The size of a network is important not so much because of the sheer quantity of elements we are dealing with, but more because it sets the context for how close or far on average one node in the network is from another. And this is important because it will tell us how quickly something will spread through the network and also how integrated different components in the network are likely to be. Making a connection within a network, or traveling from one node to another is rarely free. It typically costs some resource, whether this is the cost of fuel to travel in a transportation network, the laying of cables to transport information, or the risk of rejection when you ask someone out on a date. The further we have to travel along a network to get from A to B the more it will cost and the less likely it will occur, with the result being a lower level of integration to the system.
As an example of this, we might think of the Russian empire in the 1900s, a vast land mass spanning from Europe to East Asia. But without any coherent transportation network connecting it, it was continuously under threat of falling to pieces. With the building of the Trans-Siberian rail network, information, goods and resources could eventually diffuse to the different parts of the system, and it is this interaction between components to the system that gives it cohesion and integration. We may be dealing with a very large system, but if there is no diffusion or interaction across the network it ceases to function as an entirety.
Two important metrics for capturing this overall distance between nodes are; the network’s diameter and its average path length. The diameter of a network is simply the longest of all the geodesics in the network, where geodesic means the shortest path between two nodes.1 When we are asking for the diameter of a network we are looking at all the shortest paths and then choosing the longest one, and this will give us an idea of how far something might have to travel to get all the way across the network. The average path length is calculated by finding the shortest path between all pairs of nodes, adding them up, and then dividing by the total number of pairs. This will show us the number of steps on average it takes to get from one member of the network to another.
Small World Phenomenon
We can take a real world network and ask what is its average path length. For example, a number of years ago researchers studied the social network of Facebook when it had approximately 721 million users with 69 billion friendship connections between them. The average path length turned out to be just 4.74 intermediary connections.2 This appears to be an extraordinary low distance between any two members of such a large network. Quoting one of Facebook’s spokesperson on this finding, “In these two works, we show how the Facebook social network is at once both global and local. It connects people who are far apart, but also has the dense local structure we see in small communities.” This is what is called the small-world phenomena.3 We can see from this that the question of how close things are in a network is not just a product of its size, but it is also a product of the structure to the network as we would expect.

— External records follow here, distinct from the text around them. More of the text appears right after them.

@[simp] theorem Core.landList_hreg (c : Core) (l : List Flight) : (c.landList l).hreg = c.hreg := by
  unfold Core.landList
  induction l generalizing c with
  | nil => rfl
  | cons x l ih => rw [List.foldl_cons, ih]; split <;> simp
@[simp] theorem Core.landList_bdreg (c : Core) (l : List Flight) : (c.landList l).bdreg = c.bdreg := by
  unfold Core.landList
  induction l generalizing c with
  | nil => rfl
  | cons x l ih => rw [List.foldl_cons, ih]; split <;> simp
@[simp] theorem Core.landList_ereg (c : Core) (l : List Flight) : (c.landList l).ereg = c.ereg := by
  unfold Core.landList
  induction l generalizing c with
  | nil => rfl
  | cons x l ih => rw [List.foldl_cons, ih]; split <;> simp
@[simp] theorem Core.landList_spill (c : Core) (l : List Flight) : (c.landList l).spill = c.spill := by
  unfold Core.landList
  induction l generalizing c with
  | nil => rfl
  | cons x l ih => rw [List.foldl_cons, ih]; split <;> simp
@[simp] theorem Core.landList_supSpill (c : Core) (l : List Flight) : (c.landList l).supSpill = c.supSpill := by
  unfold Core.landList
  induction l generalizing c with
  | nil => rfl
  | cons x l ih => rw [List.foldl_cons, ih]; split <;> simp
@[simp] theorem Core.landList_slipwin (c : Core) (l : List Flight) : (c.landList l).slipwin = c.slipwin := by
  unfold Core.landList
  induction l generalizing c with
  | nil => rfl
  | cons x l ih => rw [List.foldl_cons, ih]; split <;> simp
@[simp] theorem Core.landList_dzt (c : Core) (l : List Flight) : (c.landList l).dzt = c.dzt := by
  unfold Core.landList
  induction l generalizing c with
  | nil => rfl
  | cons x l ih => rw [List.foldl_cons, ih]; split <;> simp
@[simp] theorem Core.landList_commit (c : Core) (l : List Flight) : (c.landList l).commit = c.commit := by
  unfold Core.landList
  induction l generalizing c with
  | nil => rfl
  | cons x l ih => rw [List.foldl_cons, ih]; split <;> simp
@[simp] theorem Core.landList_jnl (c : Core) (l : List Flight) : (c.landList l).jnl = c.jnl := by
  unfold Core.landList
  induction l generalizing c with
  | nil => rfl
  | cons x l ih => rw [List.foldl_cons, ih]; split <;> simp
@[simp] theorem Core.landList_diagen (c : Core) (l : List Flight) : (c.landList l).diagen = c.diagen := by
  unfold Core.landList
  induction l generalizing c with
  | nil => rfl
  | cons x l ih => rw [List.foldl_cons, ih]; split <;> simp
@[simp] theorem Core.landList_sup (c : Core) (l : List Flight) : (c.landList l).sup = c.sup := by
  unfold Core.landList
  induction l generalizing c with
  | nil => rfl
  | cons x l ih => rw [List.foldl_cons, ih]; split <;> simp
@[simp] theorem Core.landList_trapcause (c : Core) (l : List Flight) : (c.landList l).trapcause = c.trapcause := by
  unfold Core.landList
  induction l generalizing c with
  | nil => rfl
  | cons x l ih => rw [List.foldl_cons, ih]; split <;> simp
@[simp] theorem Core.landList_trapval (c : Core) (l : List Flight) : (c.landList l).trapval = c.trapval := by
  unfold Core.landList
  induction l generalizing c with
  | nil => rfl
  | cons x l ih => rw [List.foldl_cons, ih]; split <;> simp
@[simp] theorem Core.landList_trappcS (c : Core) (l : List Flight) : (c.landList l).trappcS = c.trappcS := by
  unfold Core.landList
  induction l generalizing c with
  | nil => rfl
  | cons x l ih => rw [List.foldl_cons, ih]; split <;> simp
@[simp] theorem Core.landList_trappcM (c : Core) (l : List Flight) : (c.landList l).trappcM = c.trappcM := by
  unfold Core.landList
  induction l generalizing c with
  | nil => rfl
  | cons x l ih => rw [List.foldl_cons, ih]; split <;> simp
@[simp] theorem Core.landList_trappcA (c : Core) (l : List Flight) : (c.landList l).trappcA = c.trappcA := by
  unfold Core.landList
  induction l generalizing c with
  | nil => rfl
  | cons x l ih => rw [List.foldl_cons, ih]; split <;> simp
@[simp] theorem Core.landList_trappcY (c : Core) (l : List Flight) : (c.landList l).trappcY = c.trappcY := by
  unfold Core.landList
  induction l generalizing c with
  | nil => rfl
  | cons x l ih => rw [List.foldl_cons, ih]; split <;> simp
@[simp] theorem Core.landList_arenabase (c : Core) (l : List Flight) : (c.landList l).arenabase = c.arenabase := by
  unfold Core.landList
  induction l generalizing c with
  | nil => rfl
  | cons x l ih => rw [List.foldl_cons, ih]; split <;> simp
@[simp] theorem Core.landList_arenabound (c : Core) (l : List Flight) : (c.landList l).arenabound = c.arenabound := by
  unfold Core.landList
  induction l generalizing c with
  | nil => rfl
  | cons x l ih => rw [List.foldl_cons, ih]; split <;> simp
@[simp] theorem Core.landList_age (c : Core) (l : List Flight) : (c.landList l).age = c.age := by
  unfold Core.landList
  induction l generalizing c with
  | nil => rfl
  | cons x l ih => rw [List.foldl_cons, ih]; split <;> simp
@[simp] theorem Core.landList_restarts (c : Core) (l : List Flight) : (c.landList l).restarts = c.restarts := by
  unfold Core.landList
  induction l generalizing c with
  | nil => rfl
  | cons x l ih => rw [List.foldl_cons, ih]; split <;> simp
@[simp] theorem Core.landList_deadline (c : Core) (l : List Flight) : (c.landList l).deadline = c.deadline := by
  unfold Core.landList
  induction l generalizing c with
  | nil => rfl
  | cons x l ih => rw [List.foldl_cons, ih]; split <;> simp
@[simp] theorem Core.landList_dued (c : Core) (l : List Flight) : (c.landList l).dued = c.dued := by
  unfold Core.landList
  induction l generalizing c with
  | nil => rfl
  | cons x l ih => rw [List.foldl_cons, ih]; split <;> simp
@[simp] theorem Core.landList_evTake (c : Core) (l : List Flight) : (c.landList l).evTake = c.evTake := by
  unfold Core.landList
  induction l generalizing c with
  | nil => rfl
  | cons x l ih => rw [List.foldl_cons, ih]; split <;> simp
@[simp] theorem Core.landList_evClear (c : Core) (l : List Flight) : (c.landList l).evClear = c.evClear := by
  unfold Core.landList
  induction l generalizing c with
  | nil => rfl
  | cons x l ih => rw [List.foldl_cons, ih]; split <;> simp
@[simp] theorem Core.landList_woundHeld (c : Core) (l : List Flight) : (c.landList l).woundHeld = c.woundHeld := by
  unfold Core.landList
  induction l generalizing c with
  | nil => rfl
  | cons x l ih => rw [List.foldl_cons, ih]; split <;> simp
@[simp] theorem Core.landList_user (c : Core) (l : List Flight) : (c.landList l).user = c.user := by
  unfold Core.landList
  induction l generalizing c with
  | nil => rfl
  | cons x l ih => rw [List.foldl_cons, ih]; split <;> simp
@[simp] theorem Core.landList_firm (c : Core) (l : List Flight) : (c.landList l).firm = c.firm := by
  unfold Core.landList
  induction l generalizing c with
  | nil => rfl
  | cons x l ih => rw [List.foldl_cons, ih]; split <;> simp
@[simp] theorem Core.landList_cycle (c : Core) (l : List Flight) : (c.landList l).cycle = c.cycle := by
  unfold Core.landList
  induction l generalizing c with
  | nil => rfl
  | cons x l ih => rw [List.foldl_cons, ih]; split <;> simp
@[simp] theorem Core.landList_flights (c : Core) (l : List Flight) : (c.landList l).flights = c.flights := by
  unfold Core.landList
  induction l generalizing c with
  | nil => rfl
  | cons x l ih => rw [List.foldl_cons, ih]; split <;> simp
@[simp] theorem Core.landList_arm (c : Core) (l : List Flight) : (c.landList l).arm = c.arm := by
  unfold Core.landList
  induction l generalizing c with
  | nil => rfl
  | cons x l ih => rw [List.foldl_cons, ih]; split <;> simp
@[simp] theorem Core.landList_bank (c : Core) (l : List Flight) : (c.landList l).bank = c.bank := by
  unfold Core.landList
  induction l generalizing c with
  | nil => rfl
  | cons x l ih => rw [List.foldl_cons, ih]; split <;> simp
@[simp] theorem Core.landList_ywait (c : Core) (l : List Flight) : (c.landList l).ywait = c.ywait := by
  unfold Core.landList
  induction l generalizing c with
  | nil => rfl
  | cons x l ih => rw [List.foldl_cons, ih]; split <;> simp
@[simp] theorem Core.landList_restamp (c : Core) (l : List Flight) : (c.landList l).restamp = c.restamp := by
  unfold Core.landList
  induction l generalizing c with
  | nil => rfl
  | cons x l ih => rw [List.foldl_cons, ih]; split <;> simp
@[simp] theorem Core.landList_pend (c : Core) (l : List Flight) : (c.landList l).pend = c.pend := by
  unfold Core.landList
  induction l generalizing c with
  | nil => rfl
  | cons x l ih => rw [List.foldl_cons, ih]; split <;> simp
@[simp] theorem Core.landList_asmM (c : Core) (l : List Flight) : (c.landList l).asmM = c.asmM := by
  unfold Core.landList
  induction l generalizing c with
  | nil => rfl
  | cons x l ih => rw [List.foldl_cons, ih]; split <;> simp
@[simp] theorem Core.landList_asmA (c : Core) (l : List Flight) : (c.landList l).asmA = c.asmA := by
  unfold Core.landList
  induction l generalizing c with
  | nil => rfl
  | cons x l ih => rw [List.foldl_cons, ih]; split <;> simp
@[simp] theorem Core.landList_asmE (c : Core) (l : List Flight) : (c.landList l).asmE = c.asmE := by
  unfold Core.landList
  induction l generalizing c with
  | nil => rfl
  | cons x l ih => rw [List.foldl_cons, ih]; split <;> simp
@[simp] theorem Core.landList_chf (c : Core) (l : List Flight) : (c.landList l).chf = c.chf := by
  unfold Core.landList
  induction l generalizing c with
  | nil => rfl
  | cons x l ih => rw [List.foldl_cons, ih]; split <;> simp
@[simp] theorem Core.landList_sts (c : Core) (l : List Flight) : (c.landList l).sts = c.sts := by
  unfold Core.landList
  induction l generalizing c with
  | nil => rfl
  | cons x l ih => rw [List.foldl_cons, ih]; split <;> simp
@[simp] theorem Core.landList_xi (c : Core) (l : List Flight) : (c.landList l).xi = c.xi := by
  unfold Core.landList
  induction l generalizing c with
  | nil => rfl
  | cons x l ih => rw [List.foldl_cons, ih]; split <;> simp
@[simp] theorem Core.landList_xo (c : Core) (l : List Flight) : (c.landList l).xo = c.xo := by
  unfold Core.landList
  induction l generalizing c with
  | nil => rfl
  | cons x l ih => rw [List.foldl_cons, ih]; split <;> simp
@[simp] theorem Core.landList_seqM (c : Core) (l : List Flight) : (c.landList l).seqM = c.seqM := by
  unfold Core.landList
  induction l generalizing c with
  | nil => rfl
  | cons x l ih => rw [List.foldl_cons, ih]; split <;> simp
@[simp] theorem Core.landList_seqA (c : Core) (l : List Flight) : (c.landList l).seqA = c.seqA := by
  unfold Core.landList
  induction l generalizing c with
  | nil => rfl
  | cons x l ih => rw [List.foldl_cons, ih]; split <;> simp
@[simp] theorem Core.landList_seqE (c : Core) (l : List Flight) : (c.landList l).seqE = c.seqE := by
  unfold Core.landList
  induction l generalizing c with
  | nil => rfl
  | cons x l ih => rw [List.foldl_cons, ih]; split <;> simp
@[simp] theorem Core.landList_acks (c : Core) (l : List Flight) : (c.landList l).acks = c.acks := by
  unfold Core.landList
  induction l generalizing c with
  | nil => rfl
  | cons x l ih => rw [List.foldl_cons, ih]; split <;> simp
@[simp] theorem Core.landList_windrows (c : Core) (l : List Flight) : (c.landList l).windrows = c.windrows := by
  unfold Core.landList
  induction l generalizing c with
  | nil => rfl
  | cons x l ih => rw [List.foldl_cons, ih]; split <;> simp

Looking at the two network topologies on the right will help to demonstrate this. If we look at the diameter of the ring network on top, we will see it is quite high. In fact, it is half the number of nodes in the network, if we look at the tree network on the bottom that has the same number of nodes we see the diameter is much shorter, due to this branching structure to the network; which is a much more efficient way of connecting things. The thing to note is that with the ring topology, the number of nodes one can reach is only growing in a linear fashion relative to the number of links one have to traverse. So if I travel 1 link away, I can reach 2 nodes. If I travel 2 links away I can reach 4 nodes. If I go 3 links I can reach 6, and so on. This is a linear progression, in contrast to our other network structure if we place ourselves at the top of the tree. Now due to this branching structure, we can get an exponential growth in the number of nodes we can reach relative to the distance we have to travel. At one step we reach just 2 nodes, but at 2 steps I can reach 6 nodes, at 3 steps the whole network of 14 nodes. And it is this same exponential growth that is one of the factors behind the small-world phenomena allowing us to have a surprisingly short average path length even within very large networks like Facebook.
Thus, even when we have a very larger network, if it has the right structure then we will be able to reach more nodes in a shorter path length than if the network was smaller but had a structure that gave it only a linear relation between distance traveled and nodes connected to. We often think about and measure size and scale in terms of some static quantity, the number of people in a city or the creatures in an ecosystem. But as networks are all about connectivity, what really matters with respect to scale here is how far you are away from other nodes which can be dramatically altered by simply restructuring the network, and thus scale becomes much more subjective and relative to the topology of the network.